Ces versions indiquent que la cohabitation entre les communautés vivant dans l’Ayar n’était pas facile. Pourquoi après l’installation des Touareg dans la ville, des conflits se seraient-ils produits entre les communautés qui auraient, dans un premier temps, donné un signe de bonne entente ? Il faut relever que le refus du don de terrain de la part des Touareg pourrait être vu comme une façon de légitimer leur présence à Agadès et de s’approprier la ville.
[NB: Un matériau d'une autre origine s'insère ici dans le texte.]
-- ==== Sys2Proof/Laws/Dispatch.lean ====
section
/-! SUPPORT. Which meaning each constructor has: one equation per arm of `exec`, so that no proof unfolds the dispatch. -/

namespace Sys2Proof.Machine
En effet, ils voulaient transformer cette localité en leur capitale comme prédit par les sorciers qui auraient indiqué cet emplacement. L’achat d’une maison signifie qu’ils voulaient s’accaparer de toute la ville pour en être les seuls maîtres. C’est pourquoi, ils auraient engagé des conflits contre les Gobirawa qui auraient préféré quitter Agadès pour le Sud. Quant aux Touareg, ils transformèrent cette cité en capitale définitive de l’Ayar. Les sources sont muettes par rapport aux détails de ces conflits c’est-à-dire leurs fréquences et leur bilan en terme de pertes humaine ou économique. Tout ce que l’on sait, c’est que ces conflits intercommunautaires avaient aggravé une situation déjà difficile pour les Gobirawa meurtris par les difficiles conditions de vie dans la zone, conséquences des changements climatiques. La dégradation du climat a eu des conséquences sur la vie des populations vivant dans l’Ayar. Elles se traduisaient par la rareté des pluies d’où les fréquentes sécheresses synonymes de

pénuries de toutes sortes notamment sur le plan alimentaire. Agadès reçoit une moyenne de 180 millimètres de pluie par an (Rodd, 1926 : 6), ce qui ne permet pas de pratiquer des cultures sous pluie336. Cela constitue un réel motif de désespoir pour les Gobirawa. Il faut également signaler que les deux groupes de populations étaient éleveurs même si les Gobirawa pratiquaient une agriculture irriguée dans les vallées où la nappe phréatique était peu profonde. La pluviométrie était aléatoire et ne pouvait donc faire pousser qu’une végétation maigre et concentrée autour des vallées. L’arrivée des Touareg dans l’Ayar a accru les besoins en termes de terrains de cultures irriguées et d’espace pastoral. Compte tenu de leur maigreur et de l’afflux des Touareg dans la zone, il s’est posé un problème de gestion des ressources naturelles. On peut ainsi dire que l’Ayar a connu une surcharge démographique ; d’où les différents conflits entre ses occupants. Après une pérégrination à l’intérieur de l’Ayar, les Gobirawa auraient pris la décision de quitter cette zone pour rejoindre les populations qui les avaient devancées et qui s’étaient installées dans le bassin de Rima caractérisé par ses potentialités agropastorales. La tradition orale affirme que c’est Mahamadu Mai Gipci (début du XVIIe siècle) qui aurait conduit les Gobirawa à Birnin Lalle au Gobir Tudu. Une autre source affirme que c’est plutôt le

Sarkin Gobir Babari qui quitta Dutsin Zana pour fonder Birnin Lalle autour de 1447. (Habou,

2014 : 15). Mais, il s’agit des anachronismes qui confirment la confusion des sources de l’histoire du Gobir car, Mahammadu Mai Gipci (1660-1685) date du XVIIe siècle et Babari (1737-1764) du XVIIIe siècle alors que les Gobirawa n’étaient arrivés au Gobir Tudu que vers 1515. Ces deux Sarakunan Gobir n’avaient, donc, jamais vécu dans l’Ayar. À cause de tous ces problèmes, les Gobirawa quittèrent, respectivement, le mont Bagazam, Agadès, Maranda et les autres centres pour le Gobir tudu.